One Day Workshop on AI
"Smart Mind for Smarter Machines"
Purpose & Scope
The objective of the workshop was to introduce students to the fundamentals of Artificial Intelligence and Machine Learning while providing practical exposure to AI tools, real-world applications, and industry experience.
It aimed to bridge the gap between theoretical knowledge and hands-on implementation, enhance students' skills in emerging technologies, and encourage their interest in AI-based projects, research, and industry-oriented practices.
Resource Person
Mrs. Akshatha Chandrakant
CEO, JupiterKing Technologies Pvt. Ltd., Mysore
An expert in Artificial Intelligence and Machine Learning with extensive industry experience. Known for delivering practical, industry-oriented training, helping students bridge the gap between theory and real-world applications.Dignitaries Present
- Dr. T. Vijayalakshmi Muralidhar — Hon. Secretary
- Dr. C. K. Renukarya — Director, PBMMEC
- Dr. B. R. Jayakumari — Principal, SBRR Mahajana FGC
- Dr. Jagadeesh Krishna — Associate Professor & Head, Dept. of BCA (AI)
- Mr. Raghunandan B — Industry Expert in Robotics and AI
Session 1 — Forenoon Session
The first half focused on supervised machine learning with a special emphasis on computer vision workflows. Participants were introduced to Roboflow — a platform for data annotation, dataset management, and model training pipelines.
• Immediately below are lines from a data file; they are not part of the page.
theorem holdOver_touches (k) (triple) {L : Nat} (h : Nat.lor 18014398509481984 L = L) : Touches L (holdOver k triple) := by
  refine Touches.mono (L := 18014398509481984) ?_ h
  unfold holdOver
  try dsimp only
  repeat' first
    | with_reducible refine Touches.bind ?_ fun _ => ?_
    | with_reducible refine Touches.ite ?_ ?_
    | with_reducible exact Touches.pure _
    | with_reducible exact Touches.rd
    | (with_reducible apply Touches.emitM (M := 18014398509481984)) <;> rfl
    | with_reducible split
    | with_reducible dsimp only

theorem leaveWaiting_touches (k) {L : Nat} (h : Nat.lor 857497333183020614 L = L) : Touches L (leaveWaiting k) := by
  refine Touches.mono (L := 857497333183020614) ?_ h
  unfold leaveWaiting
  try dsimp only
  repeat' first
    | with_reducible refine Touches.bind ?_ fun _ => ?_
    | with_reducible refine Touches.ite ?_ ?_
    | with_reducible exact Touches.pure _
    | with_reducible exact Touches.rd
    | (with_reducible apply setFrame_touches); rfl
    | (with_reducible apply frameFailed_touches); rfl
    | with_reducible refine Touches.forAll fun _ => ?_
    | with_reducible split
    | with_reducible dsimp only

theorem endReads_touches {L : Nat} (h : Nat.lor 857497333183020614 L = L) : Touches L (endReads) := by
  refine Touches.mono (L := 857497333183020614) ?_ h
  unfold endReads
  try dsimp only
  repeat' first
    | with_reducible refine Touches.bind ?_ fun _ => ?_
    | with_reducible refine Touches.ite ?_ ?_
    | with_reducible exact Touches.pure _
    | with_reducible exact Touches.rd
    | (with_reducible apply leaveWaiting_touches); rfl
    | with_reducible refine Touches.forAll fun _ => ?_
    | with_reducible split
    | with_reducible dsimp only

theorem execCaptureStart_touches (k) (triple) (s : State) : ∃ u, execCaptureStart k triple s = .next u ∧ Same 857497333183020614 s u := by
  unfold execCaptureStart
  first | apply Touches.answer | apply Touches.answerWhen | (dsimp only; first | apply Touches.answer | apply Touches.answerWhen)
  try dsimp only
  repeat' first
    | with_reducible refine Touches.bind ?_ fun _ => ?_
    | with_reducible refine Touches.ite ?_ ?_
    | with_reducible exact Touches.pure _
    | with_reducible exact Touches.rd
    | (with_reducible apply Touches.setF) <;> (first | with_reducible exact F.RCH_JD_STAT_MODE_window _ | with_reducible exact F.LDP_STAT_STALL_window | rfl)
    | (with_reducible apply Touches.incStop) <;> (first | with_reducible exact F.RCH_JD_STALL_CNT_CNT_window _ | rfl)
    | (with_reducible apply endReads_touches); rfl
    | (with_reducible apply setBay_touches); rfl
    | (with_reducible apply raiseLdp_touches); rfl
    | (with_reducible apply loadKappas_touches); rfl
    | (with_reducible apply holdOver_touches); rfl
    | (with_reducible apply leaveWaiting_touches); rfl
    | (with_reducible apply centreNext_touches); rfl
    | (with_reducible apply assignPool_touches); rfl
    | (with_reducible apply Touches.emitM (M := 9007199254740992)) <;> rfl
    | (with_reducible apply Touches.emitM (M := 576460752303423488)) <;> rfl
    | (with_reducible apply Touches.emitM (M := 18014398509481984)) <;> rfl
    | with_reducible split
    | with_reducible dsimp only

theorem reducedJump_touches (k) (track) (sector) {L : Nat} (h : Nat.lor 252308506709168710 L = L) : Touches L (reducedJump k track sector) := by
  refine Touches.mono (L := 252308506709168710) ?_ h
  unfold reducedJump
  try dsimp only
  repeat' first
    | with_reducible refine Touches.bind ?_ fun _ => ?_
    | with_reducible refine Touches.ite ?_ ?_
    | with_reducible exact Touches.pure _
    | with_reducible exact Touches.rd
    | (with_reducible apply readJump_touches); rfl
    | with_reducible split
    | with_reducible dsimp only

theorem rereadFrame_touches (k) (f) (spot) (failed) (live) (old) (half) {L : Nat} (h : Nat.lor 857497333183020614 L = L) : Touches L (rereadFrame k f spot failed live old half) := by
  refine Touches.mono (L := 857497333183020614) ?_ h
  unfold rereadFrame
  try dsimp only
  repeat' first
    | with_reducible refine Touches.bind ?_ fun _ => ?_
    | with_reducible refine Touches.ite ?_ ?_
    | with_reducible exact Touches.pure _
    | with_reducible exact Touches.rd
    | (with_reducible apply setFrame_touches); rfl
    | (with_reducible apply climb_touches); rfl
    | (with_reducible apply centreNext_touches); rfl
    | with_reducible split
    | with_reducible dsimp only

theorem passFrame_touches (i) (x) (r) (live) {L : Nat} (h : Nat.lor 857497333183020614 L = L) : Touches L (passFrame i x r live) := by
  refine Touches.mono (L := 857497333183020614) ?_ h
  unfold passFrame
  try dsimp only
  repeat' first
    | with_reducible refine Touches.bind ?_ fun _ => ?_
    | with_reducible refine Touches.ite ?_ ?_
    | with_reducible exact Touches.pure _
    | with_reducible exact Touches.rd
    | (with_reducible apply setFrame_touches); rfl
    | (with_reducible apply rereadFrame_touches); rfl
    | (with_reducible apply climb_touches); rfl
    | (with_reducible apply reducedJump_touches); rfl
    | (with_reducible apply assignPool_touches); rfl
    | (with_reducible apply Touches.emitM (M := 9007199254740992)) <;> rfl
    | (with_reducible apply Touches.emitM (M := 576460752303423488)) <;> rfl
    | (with_reducible apply Touches.emitM (M := 18014398509481984)) <;> rfl
    | with_reducible split
    | with_reducible dsimp only

theorem passRaw_touches (k) (x) (c) {L : Nat} (h : Nat.lor 36028797018963968 L = L) : Touches L (passRaw k x c) := by
  refine Touches.mono (L := 36028797018963968) ?_ h
  unfold passRaw
  try dsimp only
  repeat' first
    | with_reducible refine Touches.bind ?_ fun _ => ?_
    | with_reducible refine Touches.ite ?_ ?_
    | with_reducible exact Touches.pure _
    | with_reducible exact Touches.rd
    | (with_reducible apply Touches.emitM (M := 36028797018963968)) <;> rfl
    | with_reducible split
    | with_reducible dsimp only

theorem execSectorFrame_touches (n) (x) (s : State) : ∃ u, execSectorFrame n x s = .next u ∧ Same 864252732758294087 s u := by
  unfold execSectorFrame
  first | apply Touches.answer | apply Touches.answerWhen | (dsimp only; first | apply Touches.answer | apply Touches.answerWhen)
  try dsimp only
  repeat' first
    | with_reducible refine Touches.bind ?_ fun _ => ?_
    | with_reducible refine Touches.ite ?_ ?_
    | with_reducible exact Touches.pure _
    | with_reducible exact Touches.rd
    | (with_reducible apply endReads_touches); rfl
    | (with_reducible apply laneFrame_touches); rfl
    | (with_reducible apply passRaw_touches); rfl
    | (with_reducible apply passFrame_touches); rfl
    | (with_reducible apply trialFrame_touches); rfl
    | (with_reducible apply syncFault_touches); rfl
    | with_reducible refine Touches.forAll fun _ => ?_
    | (with_reducible apply Touches.emitM (M := 4503599627370496)) <;> rfl
    | with_reducible split
    | with_reducible dsimp only

theorem deliverFrame_touches (k) (f) (payload) {L : Nat} (h : Nat.lor 857497335330504262 L = L) : Touches L (deliverFrame k f payload) := by
  refine Touches.mono (L := 857497335330504262) ?_ h
  unfold deliverFrame
  try dsimp only
  repeat' first
    | with_reducible refine Touches.bind ?_ fun _ => ?_
    | with_reducible refine Touches.ite ?_ ?_
    | with_reducible exact Touches.pure _
    | with_reducible exact Touches.rd
    | (with_reducible apply Touches.addWrap) <;> (first | with_reducible exact F.LDP_CW_CNT_CNT_window | with_reducible exact F.RCH_JD_REDEC_OK_CNT_CNT_window _ | with_reducible exact F.RCH_ALIGN_CNT_CNT_window _ | rfl)
    | (with_reducible apply markWeak_touches); rfl
    | (with_reducible apply frameDecoded_touches); rfl
    | with_reducible split
    | with_reducible dsimp only

theorem scheduleFailed_touches (k) (f) {L : Nat} (h : Nat.lor 857497333183020614 L = L) : Touches L (scheduleFailed k f) := by
  refine Touches.mono (L := 857497333183020614) ?_ h
  unfold scheduleFailed
  try dsimp only
  repeat' first
    | with_reducible refine Touches.bind ?_ fun _ => ?_
    | with_reducible refine Touches.ite ?_ ?_
    | with_reducible exact Touches.pure _
    | with_reducible exact Touches.rd
    | (with_reducible apply frameFailed_touches); rfl
    | (with_reducible apply setFrame_touches); rfl
    | (with_reducible apply climb_touches); rfl
    | with_reducible split
    | with_reducible dsimp only

theorem execDecodeIterationDone_touches (k) (track) (sector) (s : State) : ∃ u, execDecodeIterationDone k track sector s = .next u ∧ Same 857497335330504262 s u := by
  unfold execDecodeIterationDone
  first | apply Touches.answer | apply Touches.answerWhen | (dsimp only; first | apply Touches.answer | apply Touches.answerWhen)
  try dsimp only
  repeat' first
    | with_reducible refine Touches.bind ?_ fun _ => ?_
    | with_reducible refine Touches.ite ?_ ?_
    | with_reducible exact Touches.pure _
    | with_reducible exact Touches.rd
    | (with_reducible apply Touches.addWrap) <;> (first | with_reducible exact F.LDP_ITER_CNT_CNT_window | rfl)
    | (with_reducible apply setFrame_touches); rfl
    | (with_reducible apply deliverFrame_touches); rfl
    | (with_reducible apply scheduleFailed_touches); rfl
    | (with_reducible apply endReads_touches); rfl
    | (with_reducible apply assignPool_touches); rfl
    | with_reducible split
    | with_reducible dsimp only

theorem execRungDone_touches (k) (track) (sector) (s : State) : ∃ u, execRungDone k track sector s = .next u ∧ Same 857497335330504262 s u := by
  unfold execRungDone
  first | apply Touches.answer | apply Touches.answerWhen | (dsimp only; first | apply Touches.answer | apply Touches.answerWhen)
  try dsimp only
  repeat' first
    | with_reducible refine Touches.bind ?_ fun _ => ?_
    | with_reducible refine Touches.ite ?_ ?_
    | with_reducible exact Touches.pure _
    | with_reducible exact Touches.rd
    | (with_reducible apply Touches.addWrap) <;> (first | with_reducible exact F.LDP_ITER_CNT_CNT_window | rfl)
    | (with_reducible apply endReads_touches); rfl
    | (with_reducible apply setFrame_touches); rfl
    | (with_reducible apply deliverFrame_touches); rfl
    | (with_reducible apply climb_touches); rfl
    | (with_reducible apply assignPool_touches); rfl
    | with_reducible split
    | with_reducible dsimp only

theorem takeRebuilt_touches (k) (track) (sector) (payload) {L : Nat} (h : Nat.lor 857497333183020614 L = L) : Touches L (takeRebuilt k track sector payload) := by
  refine Touches.mono (L := 857497333183020614) ?_ h
  unfold takeRebuilt
  try dsimp only
  repeat' first
    | with_reducible refine Touches.bind ?_ fun _ => ?_
    | with_reducible refine Touches.ite ?_ ?_
    | with_reducible exact Touches.pure _
    | with_reducible exact Touches.rd
    | (with_reducible apply noteDecoded_touches); rfl
    | (with_reducible apply storeCopy_touches); rfl
    | (with_reducible apply noteScrub_touches); rfl
    | (with_reducible apply dropFrame_touches); rfl
    | (with_reducible apply climb_touches); rfl
    | with_reducible split
    | with_reducible dsimp only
They learned how annotating images helps in creating labeled datasets, which form the foundation of supervised learning. Participants were also introduced to Kaggle, which provides access to publicly available datasets and GPU-supported notebook environments.
Session 2 — Afternoon Session
The second half focused on how a trained machine learning model reaches the end user through full stack integration. The session covered the basics of HTML and CSS for frontend development and introduced Flask as the connecting layer between the frontend and the ML backend.
A practical demonstration was carried out using the Bangalore House Price Prediction and Iris flower datasets. Participants learned how to train a regression model, serialize it using Python's pickle module into a .pkl file, and deploy it within a Flask application to serve predictions.